WORK ORDER
What lines of the data below include the word "none"? Report them by copying each.

[Items from a dataset]
○ ○ ○ ○
-- ==== Sys2Proof/Decode.lean ====
section
/-! DEFINITION. Decoding and encoding of instruction words (30_encoding.md). `decodeWord` is R75's total function, `decodeBytes`
reads the two big-endian bytes of R54 and R70 first, and every word of R77 is rejected by name. `encode` is written from the
patterns of R74. -/

namespace Sys2Proof

/-- Why bytes are no instruction. -/
inductive Reject where
  /-- The word is none of the 34 patterns: it raises UnknownOpcode with the whole word (R76, R77). -/
  | unknownOpcode (w : Word)
  /-- Fewer than the two bytes every instruction has (R71). The machine's fetch always hands over two. -/
  | truncated (bytes : List Byte)
deriving DecidableEq, Repr

/-- What a word decodes to: R75's "Instr or Unknown". -/
inductive Decoded where
  | instr (i : Instr)
  | rejected (why : Reject)
deriving DecidableEq, Repr

/-- w[15:12], the class (R72). -/
def Fields.op (w : Word) : BitVec 4 := w.extractLsb' 12 4

/-- w[11:8] as a register number (R72). -/
def Fields.x (w : Word) : Reg := (w.extractLsb' 8 4).toFin

/-- w[7:4] as a register number (R72). -/
def Fields.y (w : Word) : Reg := (w.extractLsb' 4 4).toFin

/-- w[3:0] (R72). -/
def Fields.n (w : Word) : BitVec 4 := w.extractLsb' 0 4

/-- w[7:0] (R72). -/
def Fields.nn (w : Word) : Byte := w.extractLsb' 0 8

/-- w[11:0] (R72). -/
def Fields.nnn (w : Word) : BitVec 12 := w.extractLsb' 0 12

/-- Class 0: the whole word is compared (R75, D3). -/
def decodeClass0 (w : Word) : Decoded :=
  if w = 0x00E0 then .instr .cls
  else if w = 0x00EE then .instr .ret
  else .rejected (.unknownOpcode w)

/-- Class 8: selected by N (R75). -/
def decodeClass8 (w : Word) : Decoded :=
  let x := Fields.x w
  let y := Fields.y w
  match Fields.n w with
  | 0x0 => .instr (.ldReg x y)
  | 0x1 => .instr (.orReg x y)
  | 0x2 => .instr (.andReg x y)
  | 0x3 => .instr (.xorReg x y)
  | 0x4 => .instr (.addReg x y)
  | 0x5 => .instr (.sub x y)
  | 0x6 => .instr (.shr x y)
  | 0x7 => .instr (.subn x y)
  | 0xE => .instr (.shl x y)
  | _ => .rejected (.unknownOpcode w)

/-- Class E: selected by NN (R75). -/
def decodeClassE (w : Word) : Decoded :=
  let x := Fields.x w
  match Fields.nn w with
  | 0x9E => .instr (.skp x)
  | 0xA1 => .instr (.sknp x)
  | _ => .rejected (.unknownOpcode w)

/-- Class F: selected by NN (R75). -/
def decodeClassF (w : Word) : Decoded :=
  let x := Fields.x w
  match Fields.nn w with
  | 0x07 => .instr (.ldXDt x)
  | 0x0A => .instr (.ldXK x)
  | 0x15 => .instr (.ldDtX x)
  | 0x18 => .instr (.ldStX x)
  | 0x1E => .instr (.addIX x)
  | 0x29 => .instr (.ldFX x)
  | 0x33 => .instr (.ldBX x)
  | 0x55 => .instr (.ldMemX x)
  | 0x65 => .instr (.ldXMem x)
  | _ => .rejected (.unknownOpcode w)

/-- R75's decode, a total function on 16-bit words. -/
def decodeWord (w : Word) : Decoded :=
  let x := Fields.x w
  let y := Fields.y w
  match Fields.op w with
  | 0x0 => decodeClass0 w
  | 0x1 => .instr (.jp (Fields.nnn w))
  | 0x2 => .instr (.call (Fields.nnn w))
  | 0x3 => .instr (.seImm x (Fields.nn w))
  | 0x4 => .instr (.sneImm x (Fields.nn w))
  | 0x5 => if Fields.n w = 0 then .instr (.seReg x y) else .rejected (.unknownOpcode w)
  | 0x6 => .instr (.ldImm x (Fields.nn w))
  | 0x7 => .instr (.addImm x (Fields.nn w))
  | 0x8 => decodeClass8 w
  | 0x9 => if Fields.n w = 0 then .instr (.sneReg x y) else .rejected (.unknownOpcode w)
  | 0xA => .instr (.ldI (Fields.nnn w))
  | 0xB => .instr (.jpV0 (Fields.nnn w))
  | 0xC => .instr (.rnd x (Fields.nn w))
  | 0xD => .instr (.drw x y (Fields.n w).toNat)
  | 0xE => decodeClassE w
  | _ => decodeClassF w

/-- The first byte in bits 15:8, the second in bits 7:0 (R54, R70). -/
def wordOfBytes (hi lo : Byte) : Word := hi ++ lo

/-- Decode the instruction at the head of a byte sequence; always two bytes (R71). -/
def decodeBytes : List Byte → Decoded
  | hi :: lo :: _ => decodeWord (wordOfBytes hi lo)
  | bytes => .rejected (.truncated bytes)

/-- Format F-addr, `oNNN` (R74). -/
def encodeAddr (op : BitVec 4) (nnn : BitVec 12) : Word := op ++ nnn

/-- Format F-imm, `oXNN`; F-ext too, with NN the fixed byte `ss` (R74). -/
def encodeImm (op : BitVec 4) (x : Reg) (nn : Byte) : Word := op ++ ((BitVec.ofFin x : BitVec 4) ++ nn : BitVec 12)

/-- Format F-reg, `oXYs`; F-draw too, with `s` the row count (R74). -/
def encodeReg (op : BitVec 4) (x y : Reg) (s : BitVec 4) : Word :=
  encodeImm op x ((BitVec.ofFin y : BitVec 4) ++ s)

/-- The word of a well-formed instruction (R74, R75). -/
def encode : Instr → Word
  | .cls => 0x00E0
  | .ret => 0x00EE
  | .jp nnn => encodeAddr 0x1 nnn
  | .call nnn => encodeAddr 0x2 nnn
  | .seImm x nn => encodeImm 0x3 x nn
  | .sneImm x nn => encodeImm 0x4 x nn
  | .seReg x y => encodeReg 0x5 x y 0x0
  | .ldImm x nn => encodeImm 0x6 x nn
  | .addImm x nn => encodeImm 0x7 x nn
  | .ldReg x y => encodeReg 0x8 x y 0x0
  | .orReg x y => encodeReg 0x8 x y 0x1
  | .andReg x y => encodeReg 0x8 x y 0x2
  | .xorReg x y => encodeReg 0x8 x y 0x3
  | .addReg x y => encodeReg 0x8 x y 0x4
  | .sub x y => encodeReg 0x8 x y 0x5
  | .shr x y => encodeReg 0x8 x y 0x6
  | .subn x y => encodeReg 0x8 x y 0x7
  | .shl x y => encodeReg 0x8 x y 0xE
  | .sneReg x y => encodeReg 0x9 x y 0x0
  | .ldI nnn => encodeAddr 0xA nnn
  | .jpV0 nnn => encodeAddr 0xB nnn
  | .rnd x nn => encodeImm 0xC x nn
  | .drw x y n => encodeReg 0xD x y (BitVec.ofNat 4 n)
  | .skp x => encodeImm 0xE x 0x9E
  | .sknp x => encodeImm 0xE x 0xA1
  | .ldXDt x => encodeImm 0xF x 0x07
  | .ldXK x => encodeImm 0xF x 0x0A
  | .ldDtX x => encodeImm 0xF x 0x15
  | .ldStX x => encodeImm 0xF x 0x18
  | .addIX x => encodeImm 0xF x 0x1E
  | .ldFX x => encodeImm 0xF x 0x29
  | .ldBX x => encodeImm 0xF x 0x33
  | .ldMemX x => encodeImm 0xF x 0x55
  | .ldXMem x => encodeImm 0xF x 0x65

/-- The two bytes of a word as memory holds them, bits 15:8 first (R54). -/
def bytesOfWord (w : Word) : List Byte := [w.extractLsb' 8 8, w.extractLsb' 0 8]

/-- The bytes of a well-formed instruction. -/
def encodeBytes (i : Instr) : List Byte := bytesOfWord (encode i)

/-- The one 16-bit word that an opcode-table number of `nbits` bits stands for, the bits above `nbits` zero. -/
def tableWord (nbits w : Nat) : Word := BitVec.ofNat 16 (w % 2 ^ nbits)

/-- The instruction the decoder reads from the bytes of an opcode-table number. -/
def decodeTableWord (nbits w : Nat) : Option Instr :=
  match decodeBytes (bytesOfWord (tableWord nbits w)) with
  | .instr i => some i
  | .rejected _ => none

end Sys2Proof
end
○ ○ ○ ○
RESPONSE FOR THIS EXERCISE
  /-- The word is none of the 34 patterns: it raises UnknownOpcode with the whole word (R76, R77). -/
  | .rejected _ => none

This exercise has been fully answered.